Government or market success or failure is determined by how they take advantage of the four major elements that shape the setting for creativity, innovation and competitiveness in the globalized world: (1) The coordination and synergy in the relationship between governments, enterprises, research laboratories and other specialized bodies, universities and support agencies for small and medium enterprises (SMEs); (2) The power of information and communication technology; (3) The efficiency that managerial and organizational systems can bring to production and commerce; and (4) The international agreements, rules and regulations. All the four elements of this framework will impact on creativity and innovation at the micro level (firm level) as well as on innovation and competitiveness at the macro level (industry, national, global).

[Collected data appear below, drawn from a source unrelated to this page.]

-- ==== Sys2Proof/Machine/Functions.lean ====
section
/-! DEFINITION. The datapath functions executed on their own (30_encoding.md R79; 42_scaler.md R130 to R137;
43_formatter.md R151 to R158). Each is pure and returns its result to the caller, here to `ret` (log 8), but for TRUNC,
which writes the output registers. A variant row computes its own variant (log 9); masks, P, OUT_MODE and L_CAP are read
from CFG and the registers as the rules say. -/

namespace Sys2Proof.Machine

/-- ISREADY.CLEAR (R130). -/
def execIsReadyClear (b : Byte) (s : State) : StepOutcome := returning s (.truth (readyWhenClear s.cfg b))

/-- ISREADY.SET (R130). -/
def execIsReadySet (b : Byte) (s : State) : StepOutcome := returning s (.truth (readyWhenSet s.cfg b))

/-- ISNOTEMPTY.CLEAR (R137). -/
def execIsNotEmptyClear (b : Byte) (s : State) : StepOutcome := returning s (.truth (pendingWhenClear s.cfg b))

/-- ISNOTEMPTY.SET (R137). -/
def execIsNotEmptySet (b : Byte) (s : State) : StepOutcome := returning s (.truth (pendingWhenSet s.cfg b))

/-- EXTRACT.LOW12 (R132). -/
def execExtractLow12 (w : Half) (s : State) : StepOutcome := returning s (.number (extractLow12 w).toNat)

/-- EXTRACT.SHIFT4 (R132). -/
def execExtractShift4 (w : Half) (s : State) : StepOutcome := returning s (.number (extractShift4 w).toNat)

/-- EXTRACT.MASK4 (R132). -/
def execExtractMask4 (w : Half) (s : State) : StepOutcome := returning s (.number (extractMask4 w).toNat)

/-- SCALE (R133). -/
def execScale (r : Half) (s : State) : StepOutcome := returning s (.number (scale s.cfg.p r.toNat))

/-- DIVIDE (R134). -/
def execDivide (sc : Long) (s : State) : StepOutcome := returning s (.number (divide sc.toNat))

/-- CONVERT (R135). -/
def execConvert (r : Half) (s : State) : StepOutcome := returning s (.number (convert s.cfg.p r.toNat))

/-- RAWOUT (R155). -/
def execRawOut (r : Half) (s : State) : StepOutcome := returning s (.bytes (rawOut r))

/-- FORMAT (R151). -/
def execFormat (v : Long) (s : State) : StepOutcome := returning s (.bytes (format s.cfg.p v))

/-- DECIMAL (R152). -/
def execDecimal (v : Long) (s : State) : StepOutcome := returning s (.bytes (decimal v))

/-- DIAGLINE (R156). -/
def execDiagLine (st : Stage) (s : State) : StepOutcome := returning s (.bytes (diagLine st))

/-- LENIENT.ZEROVALUE (R157). -/
def execLenientZeroValue (s : State) : StepOutcome := returning s (.bytes (lenient .raw))

/-- LENIENT.EMPTY (R157). -/
def execLenientEmpty (s : State) : StepOutcome := returning s (.bytes (lenient .formatted))

/-- TRUNC and the write of the output registers (R158). -/
def execTrunc (full : List Byte) (s : State) : StepOutcome :=
  guardLegal s (.next (s.setRegs (writeOutput full s.regs)))

end Sys2Proof.Machine
end

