-- ==== Sys2Proof/Tests/Slice0.lean ====
section
/-! SUPPORT. Tests, one step each (a few witnesses run up to five). Expected values are those of 95_test_vectors.md (the vector is named)
or words written out from the tables of 30_encoding.md. Then, for every statement with hypotheses, a state or an operand that meets them. -/

namespace Sys2Proof.Machine.Tests

/-! ### Helpers -/

/-- The next state, if there is one. -/
def nextOf : StepOutcome → Option State
  | .next s => some s
  | _ => none

/-- The fault, if there is one. -/
def faultOf : StepOutcome → Option Fault
  | .fault f => some f
  | _ => none

/-- The refusal, if there is one. -/
def refusalOf : StepOutcome → Option Refusal
  | .refused r => some r
  | _ => none

/-- The decoded operation, if there is one. -/
def okOf (d : Except DecodeError Instr) : Option Instr :=
  match d with
  | .ok i => some i
  | .error _ => none

/-- The name of the rejection, if there is one. -/
def errOf (d : Except DecodeError Instr) : Option DecodeError :=
  match d with
  | .ok _ => none
  | .error e => some e

/-- The registers after START in the window of the vectors, with STATE and RETRY given. -/
def regsAt (code : StateCode) (retry : Byte) : Regs :=
  { Regs.reset with state := code, retry := retry, lBase := 0xD000, lLen := 8, lCap := 64 }

/-- A state with the registers of `regsAt` and the device's answers. -/
def at_ (code : StateCode) (retry : Byte) (status : List Byte) (data : List (Byte × Byte)) : State :=
  { State.reset with regs := regsAt code retry, dev := ⟨status, data, 0⟩ }

/-- The same, suspended. -/
def suspended (code : StateCode) (retry : Byte) : State :=
  { State.reset with regs := { regsAt code retry with waiting := true } }

/-- Reset state with a window at the ports. -/
def windowed (base len : Nat) (valid : Bool) : State :=
  { State.reset with ports := { Ports.unclaimed with winBase := base, winLen := len, winValid := valid, cap := 64 } }

/-- The state with its configuration changed. -/
def withCfg (s : State) (c : Cfg) : State := { s with cfg := c }

/-- Sequencing registers: STATE, RETRY, WAITING, STATUS. -/
def seq (s : State) : StateCode × Byte × Bool × Byte := (s.regs.state, s.regs.retry, s.regs.waiting, s.regs.status)

/-- Result registers: OUTCOME, STAGE, VALUE, OUT_LEN, the delivered bytes. -/
structure Results where
  outcome : ResultCode
  stage : Option Stage
  value : Long
  outLen : BitVec 6
  bytes : List Byte
  deriving DecidableEq, Repr

/-- The result registers of a state. -/
def results (s : State) : Results :=
  ⟨s.regs.outcome, s.regs.stage, s.regs.value, s.regs.outLen, s.regs.outBuf.take s.regs.outLen.toNat⟩

/-- What an operation executed on its own returned. -/
def retOf (o : StepOutcome) : Option Result := (nextOf o).map (·.ret)

/-! ### Configuration (00_scope.md R8, R9) -/

theorem test_cfgRef_legal : CfgLegal cfgRef := by decide
/-- B10. -/
theorem test_cfg_overlap_illegal : ¬ CfgLegal { cfgRef with offData := 0x01 } := by decide
theorem test_cfg_same_masks_illegal : ¬ CfgLegal { cfgRef with neMask := 0x80 } := by decide
theorem test_cfg_zero_trigger_illegal : ¬ CfgLegal { cfgRef with trigValue := 0 } := by decide
theorem test_cfg_bound_zero_illegal : ¬ CfgLegal { cfgRef with bound := 0 } := by decide
theorem test_cfg_reserved_extract_illegal : ¬ CfgLegal { cfgRef with extractMode := 3 } := by decide
/-- Section 3.2, legality corners: P = 14 is the largest with ACC_W = 64 under SHIFT4. -/
theorem test_cfg_largest_p : CfgLegal { cfgRef with p := 14 } ∧ ¬ CfgLegal { cfgRef with p := 15 } := by decide
/-- P = 5 is the largest with ACC_W = 32. -/
theorem test_cfg_largest_p_narrow : CfgLegal { cfgRef with p := 5, accW := 32 } ∧
    ¬ CfgLegal { cfgRef with p := 6, accW := 32 } := by decide
/-- M6: under MASK4 the largest is 13. -/
theorem test_cfg_largest_p_mask4 : CfgLegal { cfgRef with p := 13, extractMode := 2 } ∧
    ¬ CfgLegal { cfgRef with p := 14, extractMode := 2 } := by decide
theorem test_illegal_cfg_refused :
    refusalOf (exec .read (withCfg (at_ stRead 0 [] []) { cfgRef with offData := 0x01 })) = some .illegalConfig := by decide

/-! ### Well-formedness and decoding -/

theorem test_trunc_too_long_ill_formed : ¬ WellFormed (.trunc (List.replicate 33 0)) := by decide
theorem test_trunc_too_long_rejected :
    errOf (decode ⟨.trunc, 0, List.replicate 33 0⟩) = some .operandLength := by decide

From a business perspective, an innovation is perceived as the happy ending of the commercialization journey of an invention, when that journey is indeed successful and leads to the creation of a sustainable and flourishing market niche or new market. Therefore, a technical discovery or invention (the creation of something new) is not significant to a company unless that new technology can be utilized to add value to the company, through increased revenues, reduced cost, and similar improvements in financial results. This has two important consequences for the analysis of any innovation in the context of a business organization.

First, an innovation must be integrated into the operations and strategy of the organization, so that it has a distinct impact on how the organization creates value or on the type of value the organization provides in the market.

Second, an innovation is a social process, since it is only through the intervention and management of people that an organization can realize the benefits of an innovation.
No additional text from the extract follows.